Self-assessment. All 35 subjects were asked to complete a self-assessment form comprising of 14 questions during their final visit. The first 10 questions addressed the subject's personal evaluation of DermaLastyl-βx Pro/Face's performance on their skin. The responses ranged from 97% agreeing with the statement "I experienced a more youthful appearance" to 77% agreeing with the statement "Pro/Face makes my skin firmer than before". A graph of the responses to all 10 questions is shown in Figure 3.

Figure 3. Percentage self-assessment positive responses to 10 questions.

3-D Profilometry.

The profilometry data collected during the initial and final visits of the study in Figure 4 shows a black and white virtual image constructed from the data for one subject.

Figure 4. Profilometry image before and after treatment.

False-color images highlighting the smoothness of the skin and the length, depth and extent of fine lines and wrinkles were created using the profilometry data and proprietary software. The analysis of these images gives a quantitative measurement of the performance in both improving the roughness of the skin and determining the percentage reduction in wrinkles in the crow's feet area. A topographic color image of this area shown is displayed in Figure 5.

Figure 5. Topographical image of skin roughness, fine lines and wrinkles before and after treatment.

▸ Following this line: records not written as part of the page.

-- ==== Sys2Proof/Certificates/Slice0/Obligations.lean ====
section
/-! DEFINITION. What is claimed of the machine. Each statement says in its docstring which rules of the specification it
formalises. -/

open Sys2Proof Sys2Proof.Machine Sys2Proof.Safety

/-- R112, R58, R59: each integer arithmetic instruction computes its exact result on the signed or natural values of its sources
and delivers it by SAT, wrapped or clamped; it raises no flag and writes no predicate. Nothing but its destination and the
place of its thread changes. -/
def Claims.IntegerArithmetic : Prop :=
  (∀ x, Computes (.add x) fun s t => deliver x.ty x.sat (srcInt s t x.ty x.a + srcInt s t x.ty x.b)) ∧
  (∀ x, Computes (.sub x) fun s t => deliver x.ty x.sat (srcInt s t x.ty x.a - srcInt s t x.ty x.b)) ∧
  (∀ x, Computes (.mul x) fun s t => deliver x.ty x.sat (srcInt s t x.ty x.a * srcInt s t x.ty x.b)) ∧
  (∀ x, Computes (.mulhi x) fun s t =>
    deliver x.ty x.sat (srcInt s t x.ty x.a * srcInt s t x.ty x.b / (2 ^ tyBits x.ty : Nat))) ∧
  (∀ x, Computes (.mad x) fun s t =>
    deliver x.ty x.sat (srcInt s t x.ty x.a * srcInt s t x.ty x.b + srcInt s t x.ty x.c)) ∧
  (∀ x, Computes (.min x) fun s t => deliver x.ty x.sat (min (srcInt s t x.ty x.a) (srcInt s t x.ty x.b))) ∧
  (∀ x, Computes (.max x) fun s t => deliver x.ty x.sat (max (srcInt s t x.ty x.a) (srcInt s t x.ty x.b))) ∧
  (∀ x, Computes (.abs x) fun s t => deliver x.ty x.sat (srcInt s t x.ty x.a).natAbs) ∧
  (∀ x, Computes (.neg x) fun s t => deliver x.ty x.sat (-(srcInt s t x.ty x.a))) ∧
  (∀ x, Computes (.sad x) fun s t =>
    deliver x.ty x.sat ((srcInt s t x.ty x.a - srcInt s t x.ty x.b).natAbs + srcInt s t x.ty x.c))

/-- R58, R59: the delivery of an exact result. Without SAT it is the one number of the type's range that differs from the result by
a multiple of 2^w, with SAT the nearest number of the range; neither raises a flag, writes a predicate or traps. -/
def Claims.IntegerDelivery : Prop :=
  ∀ (ty : Ty) (x : Int), tyInt ty = true →
    let w := tyBits ty
    let lo : Int := if tySgn ty then -(2 ^ (w - 1) : Nat) else 0
    let hi : Int := if tySgn ty then (2 ^ (w - 1) : Nat) - 1 else (2 ^ w : Nat) - 1
    lo ≤ intOf ty (deliverI ty false x) ∧ intOf ty (deliverI ty false x) ≤ hi ∧
    (intOf ty (deliverI ty false x) - x) % (2 ^ w : Nat) = 0 ∧ intOf ty (deliverI ty true x) = max lo (min x hi) ∧
    ∀ sat, (deliver ty sat x).flags = 0 ∧ (deliver ty sat x).preds = [] ∧ (deliver ty sat x).trap = none

/-- R114: ADDC and SUBB compute a + b + carry and a - b - borrow on natural values, write the result modulo 2^w, and write to QP,
where QE names it, whether the result left the range. -/
def Claims.CarryArithmetic : Prop :=
  (∀ x q, x.qp = some q → (x.ty = .n32 ∨ x.ty = .n64) → Computes (.addc x) fun s t =>
    let r := srcRaw s t x.ty x.a + srcRaw s t x.ty x.b + (if readPredOpnd t x.c then 1 else 0)
    { Effect.values (place x.ty (r % 2 ^ tyBits x.ty)) with preds := [(q.val, decide (2 ^ tyBits x.ty ≤ r))] }) ∧
  (∀ x, x.qp = none → (x.ty = .n32 ∨ x.ty = .n64) → Computes (.addc x) fun s t =>
    .values (place x.ty ((srcRaw s t x.ty x.a + srcRaw s t x.ty x.b + (if readPredOpnd t x.c then 1 else 0)) %
      2 ^ tyBits x.ty))) ∧
  (∀ x q, x.qp = some q → (x.ty = .n32 ∨ x.ty = .n64) → Computes (.subb x) fun s t =>
    let r : Int := srcRaw s t x.ty x.a - srcRaw s t x.ty x.b - (if readPredOpnd t x.c then 1 else 0)
    { Effect.values (place x.ty (r % (2 ^ tyBits x.ty : Nat)).toNat) with preds := [(q.val, decide (r < 0))] }) ∧
  (∀ x, x.qp = none → (x.ty = .n32 ∨ x.ty = .n64) → Computes (.subb x) fun s t =>
    .values (place x.ty (((srcRaw s t x.ty x.a : Int) - srcRaw s t x.ty x.b - (if readPredOpnd t x.c then 1 else 0)) %
      (2 ^ tyBits x.ty : Nat)).toNat))

/-- R115: each immediate form has the effect of its register form with IMM, read by type, as its second source. -/
def Claims.ImmediateForms : Prop :=
  (∀ x, Computes (.addi x) fun s t => deliver x.ty x.sat (srcInt s t x.ty x.a + intOf x.ty (immIRaw x.ty x.imm))) ∧
  (∀ x, Computes (.muli x) fun s t => deliver x.ty x.sat (srcInt s t x.ty x.a * intOf x.ty (immIRaw x.ty x.imm))) ∧
  (∀ x, Computes (.andi x) fun s t => .values (place x.ty (Nat.land (srcRaw s t x.ty x.a) (immIRaw x.ty x.imm)))) ∧
  (∀ x, Computes (.ori x) fun s t => .values (place x.ty (Nat.lor (srcRaw s t x.ty x.a) (immIRaw x.ty x.imm)))) ∧
  (∀ x, Computes (.xori x) fun s t => .values (place x.ty (Nat.xor (srcRaw s t x.ty x.a) (immIRaw x.ty x.imm)))) ∧
  (∀ x, x.imm.toNat < tyBits x.ty → Computes (.shli x) fun s t =>
    .values (place x.ty (deliverI x.ty x.sat (intOf x.ty (srcRaw s t x.ty x.a) * (2 ^ x.imm.toNat : Nat))))) ∧
  (∀ x, x.imm.toNat < tyBits x.ty → Computes (.shri x) fun s t =>
    .values (place x.ty (srcRaw s t x.ty x.a / 2 ^ x.imm.toNat))) ∧
  (∀ x, x.imm.toNat < tyBits x.ty → Computes (.sari x) fun s t =>
    .values (place x.ty (wrapI x.ty (signedOf x.ty (srcRaw s t x.ty x.a) / (2 ^ x.imm.toNat : Nat))))) ∧
  (∀ x, Computes (.movi x) fun _ _ => .values (place x.ty (immIRaw x.ty x.imm))) ∧
  (∀ x q, x.qp = some q → Computes (.cmpi x) fun s t =>
    { Effect.values [] with preds := [(q.val, cmpInt x.om (srcInt s t x.ty x.a) (intOf x.ty (immIRaw x.ty x.imm)))] })

/-- What IntegerArithmetic, IntegerDelivery, CarryArithmetic and ImmediateForms say. -/
def Obligations.IntegerInstructions : Prop := Claims.IntegerArithmetic ∧ Claims.IntegerDelivery ∧ Claims.CarryArithmetic ∧ Claims.ImmediateForms

/-- R116, R117: the logical instructions act on the w bits of their type, and the shifts and the rotate take a count read as
.n32. A left shift is exact before delivery by SAT; a right shift by w or more leaves 0, or all sign bits. -/
def Claims.LogicAndShifts : Prop :=
  (∀ x, Computes (.and x) fun s t => .values (place x.ty (Nat.land (srcRaw s t x.ty x.a) (srcRaw s t x.ty x.b)))) ∧
  (∀ x, Computes (.or x) fun s t => .values (place x.ty (Nat.lor (srcRaw s t x.ty x.a) (srcRaw s t x.ty x.b)))) ∧
  (∀ x, Computes (.xor x) fun s t => .values (place x.ty (Nat.xor (srcRaw s t x.ty x.a) (srcRaw s t x.ty x.b)))) ∧
  (∀ x, Computes (.not x) fun s t => .values (place x.ty (2 ^ tyBits x.ty - 1 - srcRaw s t x.ty x.a))) ∧
  (∀ x, Computes (.shl x) fun s t =>
    .values (place x.ty (deliverI x.ty x.sat (intOf x.ty (srcRaw s t x.ty x.a) * (2 ^ srcCount s t x.b : Nat))))) ∧
  (∀ x, Computes (.shr x) fun s t => .values (place x.ty (srcRaw s t x.ty x.a / 2 ^ srcCount s t x.b))) ∧
  (∀ x, Computes (.sar x) fun s t =>
    .values (place x.ty (wrapI x.ty (signedOf x.ty (srcRaw s t x.ty x.a) / (2 ^ srcCount s t x.b : Nat))))) ∧
  (∀ x, Computes (.rot x) fun s t =>
    let w := tyBits x.ty
    let r := srcCount s t x.b % w
    .values (place x.ty ((srcRaw s t x.ty x.a * 2 ^ r + srcRaw s t x.ty x.a / 2 ^ (w - r)) % 2 ^ w)))

/-- R118: the population count, the leading zeros, and the extraction and insertion of a bit field whose position and length are
limited to the width of the type. That BFI of an 8-bit or 16-bit type with len 0 writes the low bits of its own register, extended,
is the model's choice between R118 and R57 (log entry 100). -/
def Claims.BitFields : Prop :=
  (∀ x, Computes (.popc x) fun s t => .values (place .n32 (popCount (tyBits x.ty) (srcRaw s t x.ty x.a)))) ∧
  (∀ x, Computes (.clz x) fun s t =>
    let a := srcRaw s t x.ty x.a
    .values (place .n32 (if a = 0 then tyBits x.ty else tyBits x.ty - 1 - Nat.log2 a))) ∧
  (∀ x, Computes (.bfx x) fun s t =>
    let pos := min (srcCount s t x.b) (tyBits x.ty)
    let len := min (srcCount s t x.c) (tyBits x.ty - pos)
    let f := srcRaw s t x.ty x.a / 2 ^ pos % 2 ^ len
    .values (place x.ty (if tySgn x.ty && 0 < len && f.testBit (len - 1) then wrapI x.ty ((f : Int) - (2 ^ len : Nat)) else f))) ∧
  (∀ x, Computes (.bfi x) fun s t =>
    let pos := min (srcCount s t x.b) (tyBits x.ty)
    let len := min (srcCount s t x.c) (tyBits x.ty - pos)
    let d := srcRaw s t x.ty x.d
    .values (place x.ty (d % 2 ^ pos + srcRaw s t x.ty x.a % 2 ^ len * 2 ^ pos + d / 2 ^ (pos + len) * 2 ^ (pos + len))))

/-- What LogicAndShifts and BitFields say. The clauses that they name as the model's choices rest on log entry 100. -/
def Obligations.LogicAndBitFields : Prop := Claims.LogicAndShifts ∧ Claims.BitFields

/-- R119, R120: SEL and MOV copy bit patterns, LEA forms an address within its 36 bits of offset or its 32 bits, and CMP writes
only its predicate, by the condition of OM. -/
def Obligations.SelectionAndComparison : Prop :=
  (∀ x, Computes (.sel x) fun s t => .values (place x.ty (srcRaw s t x.ty (if readPredOpnd t x.c then x.a else x.b)))) ∧
  (∀ x, Computes (.mov x) fun s t => .values (place x.ty (srcRaw s t x.ty x.a))) ∧
  (∀ x, x.ty = .b32 → Computes (.lea x) fun s t =>
    .values (place .b32 ((srcRaw s t .b32 x.a + srcRaw s t .b32 x.b * 2 ^ x.om.toNat) % 2 ^ 32))) ∧
  (∀ x, x.ty = .b64 → Computes (.lea x) fun s t =>
    let a := srcRaw s t .b64 x.a
    .values (place .b64 (a / 2 ^ 36 * 2 ^ 36 + (a % 2 ^ 36 + srcRaw s t .b64 x.b * 2 ^ x.om.toNat) % 2 ^ 36))) ∧
  (∀ x q, x.qp = some q → Computes (.cmp x) fun s t =>
    let a := srcInt s t x.ty x.a
    let b := srcInt s t x.ty x.b
    { Effect.values [] with preds := [(q.val,
      if x.om = 0 then decide (a = b) else if x.om = 1 then decide (a ≠ b) else if x.om = 2 then decide (a < b)
      else if x.om = 3 then decide (a ≤ b) else if x.om = 4 then decide (b < a) else decide (b ≤ a))] })

/-- R122, R64, R65: the rounded floating-point arithmetic instructions deliver the exact result of their sources rounded once, with
its flags joined into FFLAGS. The numbers are those of the raw patterns of the sources. -/
def Claims.FloatArithmetic : Prop :=
  (∀ x, x.om ≠ 1 → Computes (.fadd x) fun s t =>
    .float x.ty (addF x.ty x.rm (decodeF x.ty (srcRaw s t x.ty x.a)) (decodeF x.ty (srcRaw s t x.ty x.b)))) ∧
  (∀ x, x.om ≠ 1 → Computes (.fsub x) fun s t =>
    .float x.ty (addF x.ty x.rm (decodeF x.ty (srcRaw s t x.ty x.a)) (negNum (decodeF x.ty (srcRaw s t x.ty x.b))))) ∧
  (∀ x, x.om ≠ 1 → Computes (.fmul x) fun s t =>
    .float x.ty (mulF x.ty x.rm (decodeF x.ty (srcRaw s t x.ty x.a)) (decodeF x.ty (srcRaw s t x.ty x.b)))) ∧
  (∀ x, x.om ≠ 1 → Computes (.fma x) fun s t =>
    .float x.ty (fmaF x.ty x.rm (decodeF x.ty (srcRaw s t x.ty x.a)) (decodeF x.ty (srcRaw s t x.ty x.b))
      (decodeF x.ty (srcRaw s t x.ty x.c)))) ∧
  (∀ x, Computes (.frcp x) fun s t =>
    .float x.ty (divF x.ty x.rm (.fin false 1 0) (decodeF x.ty (srcRaw s t x.ty x.a)))) ∧
  (∀ x, Computes (.frsq x) fun s t => .float x.ty (rsqF x.ty x.rm (decodeF x.ty (srcRaw s t x.ty x.a))))

/-- R121: a packed instruction computes the low and the high half of its registers as two independent operations of its type, writes
both results into one register, and joins the flags of both; a short immediate is the value of both halves. FDIV and FSQRT have no
packed form. -/
def Claims.PackedPairs : Prop :=
  let halves := fun (x : RForm) (s : State) (t : Thread) (f : (Nat × Nat → Nat) → Nat × BitVec 5) =>
    ({ vals := [BitVec.ofNat 32 ((f Prod.fst).1 % 2 ^ 16 + (f Prod.snd).1 * 2 ^ 16)], preds := [],
       flags := (f Prod.fst).2 ||| (f Prod.snd).2, trap := none } : Effect)
  let num := fun (x : RForm) (s : State) (t : Thread) (o : Opnd) (side : Nat × Nat → Nat) =>
    decodeF x.ty (side (pairSrc s t x.ty o))
  (∀ x, x.om = 1 → Computes (.fadd x) fun s t => halves x s t fun side =>
    addF x.ty x.rm (num x s t x.a side) (num x s t x.b side)) ∧
  (∀ x, x.om = 1 → Computes (.fsub x) fun s t => halves x s t fun side =>
    addF x.ty x.rm (num x s t x.a side) (negNum (num x s t x.b side))) ∧
  (∀ x, x.om = 1 → Computes (.fmul x) fun s t => halves x s t fun side =>
    mulF x.ty x.rm (num x s t x.a side) (num x s t x.b side)) ∧
  (∀ x, x.om = 1 → Computes (.fma x) fun s t => halves x s t fun side =>
    fmaF x.ty x.rm (num x s t x.a side) (num x s t x.b side) (num x s t x.c side)) ∧
  (∀ x, x.om = 1 → Computes (.fmin x) fun s t => halves x s t fun side =>
    extremeF x.ty true [side (pairSrc s t x.ty x.a), side (pairSrc s t x.ty x.b)]) ∧
  (∀ x, x.om = 1 → Computes (.fmax x) fun s t => halves x s t fun side =>
    extremeF x.ty false [side (pairSrc s t x.ty x.a), side (pairSrc s t x.ty x.b)]) ∧
  ∀ x, WellFormed (.fdiv x) ∨ WellFormed (.fsqrt x) → x.om = 0

/-- R123 to R127: FMIN and FMAX deliver one of their sources, FCMP writes its predicate and its flags, FCLASS one class bit, FRND an
integral value, and FSGN changes the sign bit alone. -/
def Claims.FloatSelection : Prop :=
  (∀ x, x.om ≠ 1 → Computes (.fmin x) fun s t =>
    .float x.ty (extremeF x.ty true [srcRaw s t x.ty x.a, srcRaw s t x.ty x.b])) ∧
  (∀ x, x.om ≠ 1 → Computes (.fmax x) fun s t =>
    .float x.ty (extremeF x.ty false [srcRaw s t x.ty x.a, srcRaw s t x.ty x.b])) ∧
  (∀ x q, x.qp = some q → Computes (.fcmp x) fun s t =>
    let r := cmpFloat x.om (decodeF x.ty (srcRaw s t x.ty x.a)) (decodeF x.ty (srcRaw s t x.ty x.b))
    { Effect.values [] with preds := [(q.val, r.1)], flags := r.2 }) ∧
  (∀ x, Computes (.fclass x) fun s t => .values (place .n32 (classBits x.ty (srcRaw s t x.ty x.a)))) ∧
  (∀ x, Computes (.frnd x) fun s t => .float x.ty (rndF x.ty x.rm (x.om == 1) (srcRaw s t x.ty x.a))) ∧
  (∀ x, Computes (.fsgn x) fun s t =>
    let top := 2 ^ (tyBits x.ty - 1)
    let a := srcRaw s t x.ty x.a
    let sa := a / top % 2
    let sb := srcRaw s t x.ty x.b / top % 2
    .values (place x.ty (a % top + (if x.om = 0 then sb else if x.om = 1 then 1 - sb else if x.om = 2 then (sa + sb) % 2
      else if x.om = 3 then 0 else 1 - sa) * top)))
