-- ==== Sys2Proof/Laws/State.lean ====
section
/-! SUPPORT. One lemma per field of the kernel state for each of the primitive updates, true by unfolding. -/

namespace Sys2Proof.Machine

/-! ## modCore changes cores only -/

@[simp] theorem modCore_mem (k : Kern) (c : Nat) (g : Core → Core) : (modCore k c g).mem = k.mem := rfl
@[simp] theorem modCore_poison (k : Kern) (c : Nat) (g : Core → Core) : (modCore k c g).poison = k.poison := rfl
@[simp] theorem modCore_soft (k : Kern) (c : Nat) (g : Core → Core) : (modCore k c g).soft = k.soft := rfl
@[simp] theorem modCore_ctxs (k : Kern) (c : Nat) (g : Core → Core) : (modCore k c g).ctxs = k.ctxs := rfl
@[simp] theorem modCore_extents (k : Kern) (c : Nat) (g : Core → Core) : (modCore k c g).extents = k.extents := rfl
@[simp] theorem modCore_frames (k : Kern) (c : Nat) (g : Core → Core) : (modCore k c g).frames = k.frames := rfl
@[simp] theorem modCore_launches (k : Kern) (c : Nat) (g : Core → Core) : (modCore k c g).launches = k.launches := rfl
@[simp] theorem modCore_fields (k : Kern) (c : Nat) (g : Core → Core) : (modCore k c g).fields = k.fields := rfl
@[simp] theorem modCore_notices (k : Kern) (c : Nat) (g : Core → Core) : (modCore k c g).notices = k.notices := rfl
@[simp] theorem modCore_shared (k : Kern) (c : Nat) (g : Core → Core) : (modCore k c g).shared = k.shared := rfl
@[simp] theorem modCore_bayCards (k : Kern) (c : Nat) (g : Core → Core) : (modCore k c g).bayCards = k.bayCards := rfl
@[simp] theorem modCore_vacated (k : Kern) (c : Nat) (g : Core → Core) : (modCore k c g).vacated = k.vacated := rfl
@[simp] theorem modCore_queues (k : Kern) (c : Nat) (g : Core → Core) : (modCore k c g).queues = k.queues := rfl
@[simp] theorem modCore_units (k : Kern) (c : Nat) (g : Core → Core) : (modCore k c g).units = k.units := rfl
@[simp] theorem modCore_far (k : Kern) (c : Nat) (g : Core → Core) : (modCore k c g).far = k.far := rfl
@[simp] theorem modCore_graphs (k : Kern) (c : Nat) (g : Core → Core) : (modCore k c g).graphs = k.graphs := rfl
@[simp] theorem modCore_serial (k : Kern) (c : Nat) (g : Core → Core) : (modCore k c g).serial = k.serial := rfl
@[simp] theorem modCore_order (k : Kern) (c : Nat) (g : Core → Core) : (modCore k c g).order = k.order := rfl
@[simp] theorem modCore_id (k : Kern) (c : Nat) (g : Core → Core) : (modCore k c g).id = k.id := rfl
@[simp] theorem modCore_free (k : Kern) (c : Nat) (g : Core → Core) : (modCore k c g).free = k.free := rfl
@[simp] theorem modCore_net (k : Kern) (c : Nat) (g : Core → Core) : (modCore k c g).net = k.net := rfl
@[simp] theorem modCore_unit (k : Kern) (c : Nat) (g : Core → Core) : (modCore k c g).unit = k.unit := rfl
@[simp] theorem modCore_spent (k : Kern) (c : Nat) (g : Core → Core) : (modCore k c g).spent = k.spent := rfl

/-! ## modThread changes cores only -/

@[simp] theorem modThread_mem (k : Kern) (c a b : Nat) (g : Thread → Thread) : (modThread k c a b g).mem = k.mem := rfl
@[simp] theorem modThread_poison (k : Kern) (c a b : Nat) (g : Thread → Thread) : (modThread k c a b g).poison = k.poison := rfl
@[simp] theorem modThread_soft (k : Kern) (c a b : Nat) (g : Thread → Thread) : (modThread k c a b g).soft = k.soft := rfl
@[simp] theorem modThread_ctxs (k : Kern) (c a b : Nat) (g : Thread → Thread) : (modThread k c a b g).ctxs = k.ctxs := rfl
@[simp] theorem modThread_extents (k : Kern) (c a b : Nat) (g : Thread → Thread) : (modThread k c a b g).extents = k.extents := rfl
@[simp] theorem modThread_frames (k : Kern) (c a b : Nat) (g : Thread → Thread) : (modThread k c a b g).frames = k.frames := rfl
@[simp] theorem modThread_launches (k : Kern) (c a b : Nat) (g : Thread → Thread) : (modThread k c a b g).launches = k.launches := rfl
@[simp] theorem modThread_fields (k : Kern) (c a b : Nat) (g : Thread → Thread) : (modThread k c a b g).fields = k.fields := rfl
@[simp] theorem modThread_notices (k : Kern) (c a b : Nat) (g : Thread → Thread) : (modThread k c a b g).notices = k.notices := rfl
@[simp] theorem modThread_shared (k : Kern) (c a b : Nat) (g : Thread → Thread) : (modThread k c a b g).shared = k.shared := rfl
@[simp] theorem modThread_bayCards (k : Kern) (c a b : Nat) (g : Thread → Thread) : (modThread k c a b g).bayCards = k.bayCards := rfl
@[simp] theorem modThread_vacated (k : Kern) (c a b : Nat) (g : Thread → Thread) : (modThread k c a b g).vacated = k.vacated := rfl
@[simp] theorem modThread_queues (k : Kern) (c a b : Nat) (g : Thread → Thread) : (modThread k c a b g).queues = k.queues := rfl
@[simp] theorem modThread_units (k : Kern) (c a b : Nat) (g : Thread → Thread) : (modThread k c a b g).units = k.units := rfl
@[simp] theorem modThread_far (k : Kern) (c a b : Nat) (g : Thread → Thread) : (modThread k c a b g).far = k.far := rfl
@[simp] theorem modThread_graphs (k : Kern) (c a b : Nat) (g : Thread → Thread) : (modThread k c a b g).graphs = k.graphs := rfl
@[simp] theorem modThread_serial (k : Kern) (c a b : Nat) (g : Thread → Thread) : (modThread k c a b g).serial = k.serial := rfl
@[simp] theorem modThread_order (k : Kern) (c a b : Nat) (g : Thread → Thread) : (modThread k c a b g).order = k.order := rfl
@[simp] theorem modThread_id (k : Kern) (c a b : Nat) (g : Thread → Thread) : (modThread k c a b g).id = k.id := rfl
@[simp] theorem modThread_free (k : Kern) (c a b : Nat) (g : Thread → Thread) : (modThread k c a b g).free = k.free := rfl
@[simp] theorem modThread_net (k : Kern) (c a b : Nat) (g : Thread → Thread) : (modThread k c a b g).net = k.net := rfl
@[simp] theorem modThread_unit (k : Kern) (c a b : Nat) (g : Thread → Thread) : (modThread k c a b g).unit = k.unit := rfl
@[simp] theorem modThread_spent (k : Kern) (c a b : Nat) (g : Thread → Thread) : (modThread k c a b g).spent = k.spent := rfl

Analysis of the data in this image can be used to generate values for Ra (roughness average), Rz (average peak to valley roughness depth) and Rmax (maximum roughness). The values for these parameters of the image are shown in Table 1. A very significant reduction (17 - 25%) in all parameters was measured, demonstrating the effectiveness of DermaLastyl-βx Pro/Face in increasing the smoothness of the skin.

Table 1. Percent reduction in R values during DermaLastyl-β Pro/Face treatment.

Parameter Ra (µm) Rmax (µm) Rz (µm)
Before Treatment 45.3 289.8 190.7
After Treatment 33.9 238.4 145.5
Percent Reduction 25.1% 17.7% 23.7%

Conclusions.

This study demonstrates that regular use of DermaLastyl-βx Pro/Face results in a benefit to a large majority (83%) of users. Self assessment provided evidence of efficacy in improving the skin's smoothness and reduction in the appearance of fine lines and wrinkles, but this information is subjective. Profilometry provides the confirming, quantitative support for improved appearance. Ra, the most common measure of performance in the US, was reduced by a highly significant 25% after 12 weeks of treatment.

References.

  1. Luc Levy et. al. 2004. “Botulinum toxin A: a 9-month clinical and 3D in vivo profilometric crow’s feet wrinkle formation study” J. Cosmetic Laser Surg.6:1, 16-18.
  2. Rachel, JD. et. al. 2003. “Skin rejuvenation regimens: A profilometric and histopathologic study” Arch Facil Plastic Surg 5:145-149.
  3. Schmidt, JB et. al. 1996. “Treatment of skin aging with topical estrogens”. Int J Dermatol. 9:669-74.